= Benet Casablancas =

Catalan composer, musicologist and music pedagogue

Benet Casablancas Domingo (born 2 April 1956 in Sabadell) is a Catalan composer and musicologist.

== Biography ==

Casablancas started to study music in Barcelona's Conservatory of Music and privately with Josep Soler Sardà and then moved to Vienna, where he attended lessons in the Vienna Academy of Music with Friedrich Cerha and Karl Heinz Füssl. He also graduated in philosophy in Universidad Autònoma de Barcelona (1982) and has a PhD in musicology by the same university. He has always combined composition with teaching and research.

==Career==
In 2000, Casablancas published the book “El humor en la música” and in 2002, he was appointed Academic Director of the Conservatori Superior de Música del Liceu of Barcelona.

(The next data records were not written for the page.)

/-- R89, R96, R275, R305, R314, R352, R390, R391: the last chunk of a load that passes every check loads its image: its pages are mapped, its data
written, its hash extends the history, once the plane-store layers that it writes are awake; an earlier chunk is kept; an image that no launch uses can be unloaded; a readout returns the
bytes of the saggar's memory with a map of the words that bear a tag, whatever other readouts wait for; one that meets a bank under
refresh waits, and is counted. Which status a refused load has, 1 for a seventeenth image, for a second of the same hash and for a bad
signature before any other check, is the model's reading (log entry 73). -/
def Obligations.HostImages : Prop :=
  ∀ (s : State) (c : CmdHead), s.memOk →
    let sg := s.saggar c.saggar
    let other (t : State) : Prop := ∀ g, g ≠ c.saggar → t.saggar g = s.saggar g
    (∀ (a : LoadArgs), let b := sg.load.getD { total := a.total, got := [], restore := none, maps := [] }
      let got := b.got ++ a.chunk
      Accepted s c 1 → a.offset = b.got.length → a.total = b.total → got.length ≤ b.total →
      (16 ≤ sg.images.length → ∃ t, exec (.loadImage c a) s = .next t ∧ Told s t c 1 1 [] [] ∧ t.mem = s.mem ∧ other t ∧ (t.saggar c.saggar).images = sg.images) ∧
      (a.last = false → sg.images.length < 16 → ∃ t, exec (.loadImage c a) s = .next t ∧ Told s t c 1 0 [] [] ∧ t.mem = s.mem ∧ other t ∧
        (t.saggar c.saggar).load = some { total := b.total, got := got, restore := a.restore.or b.restore, maps := b.maps ++ a.maps }) ∧
      (a.last = true → got.length = b.total → a.restore.or b.restore = none → s.deferred = [] → NoBarrier s c.saggar →
        let i : Image := { hash := sha384 (got.take (got.length - 96)), bytes := got }
        let signed := Config.ecdsaOk Config.imageKey i.hash (i.bytes.drop (i.bytes.length - 96))
        let refused (t : State) (status : Nat) : Prop := Told s t c 1 status [] [] ∧ t.mem = s.mem ∧ (t.saggar c.saggar).images = sg.images
        (i.wellFormed = false → ∃ t, exec (.loadImage c a) s = .next t ∧ refused t 1) ∧
        (i.wellFormed = true → (∀ o ∈ sg.images, o.hash ≠ i.hash) → sg.images.length < 16 →
          (sg.res.planes < sg.planesUsed + i.planes → ∃ t, exec (.loadImage c a) s = .next t ∧ refused t (if signed then 3 else 1)) ∧
          (∀ ps, sg.planesUsed + i.planes ≤ sg.res.planes → sg.pagesAfter i (b.maps ++ a.maps) = some ps →
            (sg.res.pages < pageCount ps → ∃ t, exec (.loadImage c a) s = .next t ∧ refused t (if signed then 3 else 1)) ∧
            (pageCount ps ≤ sg.res.pages → inRw ps sg.res.ovBase sg.res.ovSize = true → sg.admits i = true →
              (∀ n ∈ s.planeTiles, 1 ≤ i.planes → (s.tile n).planeStore.off = true → ∃ t, exec (.loadImage c a) s = .next t ∧
                if signed then t.mem = s.mem ∧ t.answers = s.answers ∧ other t ∧ (t.saggar c.saggar).images = sg.images ∧
                  (t.saggar c.saggar).load = some { total := b.total, got := got, restore := none, maps := b.maps ++ a.maps, ending := some c } ∧
                  (t.tile n).planeStore.waking = true
                else refused t 1) ∧
              ((∀ n ∈ s.planeTiles, (s.tile n).planeStore.off = false) →
              ∃ t, exec (.loadImage c a) s = .next t ∧ if signed then Told s t c 1 0 [] i.hash ∧ other t ∧
                (t.saggar c.saggar).images = sg.images ++ [i] ∧ (t.saggar c.saggar).st = .loaded ∧ (t.saggar c.saggar).pages = ps ∧
                (t.saggar c.saggar).history = sha384 (sg.history ++ i.hash) ∧
                (let d := i.segment 0
                 i.segments = 1 → (∀ n, n < d.2.length → t.attr? c.saggar (d.1 + n) ≠ some .once) ∨
                    (d.1 % 8 = 0 ∧ d.2.length % 8 = 0 ∧ ∀ n, n < d.2.length → t.attr? c.saggar (d.1 + n) = some .once ∧ setMem ((hbmKey c.saggar d.1 + n) / 8) s.full = false) →
                  t.bytes (hbmKey c.saggar (i.segment 0).1) (i.segment 0).2.length = (i.segment 0).2)
              else refused t 1)))))) ∧
    (∀ (b : LoadBuf) (n : Nat) (ps : List Page), let i : Image := { hash := sha384 (b.got.take (b.got.length - 96)), bytes := b.got }
      1 ≤ c.saggar → c.saggar < 16 → s.endingLoads = [(c, b)] → b.restore = none → (s.tile n).planeStore.waking = true → s.holdUp = .none →
      (∀ m ∈ s.planeTiles, m ≠ n → (s.tile m).planeStore.off = false) → i.wellFormed = true → (∀ o ∈ sg.images, o.hash ≠ i.hash) →
      sg.images.length < 16 → sg.planesUsed + i.planes ≤ sg.res.planes → sg.pagesAfter i b.maps = some ps → pageCount ps ≤ sg.res.pages →
      inRw ps sg.res.ovBase sg.res.ovSize = true → sg.admits i = true → s.deferred = [] → NoBarrier s c.saggar →
      ∃ t, exec (.layerWakeDone n .planeStore) s = .next t ∧ other t ∧ (t.saggar c.saggar).load = none ∧
        if Config.ecdsaOk Config.imageKey i.hash (i.bytes.drop (i.bytes.length - 96)) = true then
          Told s t c 1 0 [] i.hash ∧ (t.saggar c.saggar).images = sg.images ++ [i] ∧ (t.saggar c.saggar).pages = ps
        else Told s t c 1 1 [] [] ∧ (t.saggar c.saggar).images = sg.images) ∧
    (∀ hash i, Accepted s c 8 → s.image? c.saggar hash = some i → (∀ l ∈ s.launches, ¬(l.saggar = c.saggar ∧ l.image = hash)) →
      ∃ t, exec (.unloadImage c hash) s = .next t ∧ Told s t c 8 0 [] [] ∧ t.mem = s.mem ∧ other t ∧ (t.saggar c.saggar).images = sg.images.filter (·.hash ≠ hash) ∧
        (t.saggar c.saggar).decls = sg.decls.filter (·.image ≠ hash)) ∧
    (∀ a n, Accepted s c 7 → a % 8 = 0 → n % 8 = 0 → 8 ≤ n → n ≤ 65536 → s.unmapped c.saggar a n = none →
      ∃ t, exec (.readout c a n {}) s = .next t ∧ t.mem = s.mem ∧ other t ∧
        ((∀ e ∈ addressesOf [(a, n)], s.bankOf c.saggar e ∉ s.refreshing ∧ ∀ q, (s.bankOf c.saggar e, q) ∉ s.delayed) →
          Whole s (hbmKey c.saggar a) n → t.readouts = s.readouts ∧
          Told s t c 7 0 [] (((List.range n).map fun i => s.byte (hbmKey c.saggar a + i)) ++ List.replicate ((n / 8 + 7) / 8) 0)) ∧
        ((∃ e ∈ addressesOf [(a, n)], s.bankOf c.saggar e ∈ s.refreshing) →
          (∃ r : Readout, r.cmd = c ∧ r.a = a ∧ r.len = n ∧ t.readouts = s.readouts ++ [r]) ∧ t.answers = s.answers ∧
          (t.saggar c.saggar).backoff = sg.backoff + 1))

His “New Epigrams” (1997) represented Spain at the ISMC World Music Days Vilnius in 2008. Also in 2008, the “Seven Scenes of Hamlet” had its UK premiere in a performance by the BBC Symphony Orchestra, and in 2009, his work “Alter Klang. Impromptu for Orchestra” was played by the National Youth Orchestra of the Netherlands, the Malmö Symphony Orchestra, and the Belgian National Orchestra. In the chamber field, the Arditti Quartet gave the premiere of Casablancas' "String Quartet n.3". In December 2009, his set of "Haiku" premiered in Japan.

In the last years, several monographic concerts have taken place in Vienna, Madrid, and Barcelona. They were followed, in February 2010, by a Composer's Portrait by Perspectives Ensemble in Miller Theatre of New York, conducted by Angel Gil-Ordoñez, which included the US Premiere of the "Seven Scenes from Hamlet" (with the actor Chuck Cooper in the soloist role) and the World Premiere of the new work, “Four Darks in Red”, after Rothko, commissioned by Miller Theatre with the collaboration of the Foundation for Iberian Music. There has been another premiere planned for 2010, that of his “Chamber Concerto n.1 for Clarinet and Chamber Orchestra”, which has been commissioned by the Royal Liverpool Philharmonic Orchestra. Also in 2010, his work “New Epigrams” was performed by The London Simfonietta, in Barcelona and in Madrid.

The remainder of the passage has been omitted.